▶ [TASK ITEM] Set out exactly, line by line, the stretch of data below that begins at the line containing "theorem lits_putMF (o" and ends at the line containing "theorem lits_putLp (o", with both ends kept.

▶ [Collected data]
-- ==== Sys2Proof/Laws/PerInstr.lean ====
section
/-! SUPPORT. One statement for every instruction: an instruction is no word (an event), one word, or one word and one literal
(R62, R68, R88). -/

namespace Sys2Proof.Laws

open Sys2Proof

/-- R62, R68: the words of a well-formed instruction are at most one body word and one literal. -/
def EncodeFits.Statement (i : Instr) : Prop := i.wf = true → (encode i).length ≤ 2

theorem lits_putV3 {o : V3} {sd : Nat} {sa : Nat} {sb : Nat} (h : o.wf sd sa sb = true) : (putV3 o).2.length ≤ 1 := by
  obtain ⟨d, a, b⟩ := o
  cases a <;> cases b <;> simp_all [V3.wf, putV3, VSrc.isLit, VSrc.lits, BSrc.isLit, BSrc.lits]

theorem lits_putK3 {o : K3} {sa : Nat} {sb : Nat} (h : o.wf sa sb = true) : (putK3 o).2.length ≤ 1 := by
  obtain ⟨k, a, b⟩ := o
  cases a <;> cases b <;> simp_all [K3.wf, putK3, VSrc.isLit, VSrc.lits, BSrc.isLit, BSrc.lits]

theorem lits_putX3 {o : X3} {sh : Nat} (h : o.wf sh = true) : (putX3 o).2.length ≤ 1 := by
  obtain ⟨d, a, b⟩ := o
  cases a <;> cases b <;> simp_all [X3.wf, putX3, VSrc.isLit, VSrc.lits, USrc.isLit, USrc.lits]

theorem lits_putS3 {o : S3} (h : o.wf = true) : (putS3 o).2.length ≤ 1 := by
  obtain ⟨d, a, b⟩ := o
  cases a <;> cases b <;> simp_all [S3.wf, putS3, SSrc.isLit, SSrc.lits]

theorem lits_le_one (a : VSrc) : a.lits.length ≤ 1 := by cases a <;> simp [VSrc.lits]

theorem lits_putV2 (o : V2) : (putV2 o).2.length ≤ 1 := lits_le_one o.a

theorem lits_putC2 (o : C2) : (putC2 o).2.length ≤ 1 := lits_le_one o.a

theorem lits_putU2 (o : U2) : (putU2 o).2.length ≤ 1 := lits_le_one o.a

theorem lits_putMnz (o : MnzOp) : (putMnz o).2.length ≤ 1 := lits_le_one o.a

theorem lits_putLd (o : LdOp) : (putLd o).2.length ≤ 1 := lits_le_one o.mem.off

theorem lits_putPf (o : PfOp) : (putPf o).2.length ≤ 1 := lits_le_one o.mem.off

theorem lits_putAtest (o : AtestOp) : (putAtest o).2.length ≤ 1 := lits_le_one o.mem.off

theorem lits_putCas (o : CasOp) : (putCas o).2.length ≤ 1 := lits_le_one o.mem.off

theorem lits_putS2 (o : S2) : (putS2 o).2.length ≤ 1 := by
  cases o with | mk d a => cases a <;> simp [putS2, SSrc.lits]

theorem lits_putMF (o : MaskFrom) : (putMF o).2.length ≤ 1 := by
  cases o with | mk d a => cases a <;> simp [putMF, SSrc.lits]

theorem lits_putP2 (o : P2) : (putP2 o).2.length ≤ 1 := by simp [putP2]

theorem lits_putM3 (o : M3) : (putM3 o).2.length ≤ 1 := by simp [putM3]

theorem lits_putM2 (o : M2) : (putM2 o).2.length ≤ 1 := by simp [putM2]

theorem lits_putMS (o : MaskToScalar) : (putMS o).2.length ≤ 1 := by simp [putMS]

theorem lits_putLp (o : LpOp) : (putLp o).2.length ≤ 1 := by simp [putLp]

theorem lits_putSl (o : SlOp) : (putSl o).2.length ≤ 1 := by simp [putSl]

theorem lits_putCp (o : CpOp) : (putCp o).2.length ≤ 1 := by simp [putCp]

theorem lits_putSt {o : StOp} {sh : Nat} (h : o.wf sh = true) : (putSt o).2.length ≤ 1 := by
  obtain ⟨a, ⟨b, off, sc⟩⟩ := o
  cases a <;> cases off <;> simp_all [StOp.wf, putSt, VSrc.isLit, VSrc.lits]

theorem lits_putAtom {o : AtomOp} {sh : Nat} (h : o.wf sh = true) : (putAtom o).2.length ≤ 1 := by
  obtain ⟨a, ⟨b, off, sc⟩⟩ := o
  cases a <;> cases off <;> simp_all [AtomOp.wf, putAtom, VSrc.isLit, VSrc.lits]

▶ [ANSWER FOR THIS EXERCISE]
theorem lits_putMF (o : MaskFrom) : (putMF o).2.length ≤ 1 := by
  cases o with | mk d a => cases a <;> simp [putMF, SSrc.lits]

theorem lits_putP2 (o : P2) : (putP2 o).2.length ≤ 1 := by simp [putP2]

theorem lits_putM3 (o : M3) : (putM3 o).2.length ≤ 1 := by simp [putM3]

theorem lits_putM2 (o : M2) : (putM2 o).2.length ≤ 1 := by simp [putM2]

theorem lits_putMS (o : MaskToScalar) : (putMS o).2.length ≤ 1 := by simp [putMS]

theorem lits_putLp (o : LpOp) : (putLp o).2.length ≤ 1 := by simp [putLp]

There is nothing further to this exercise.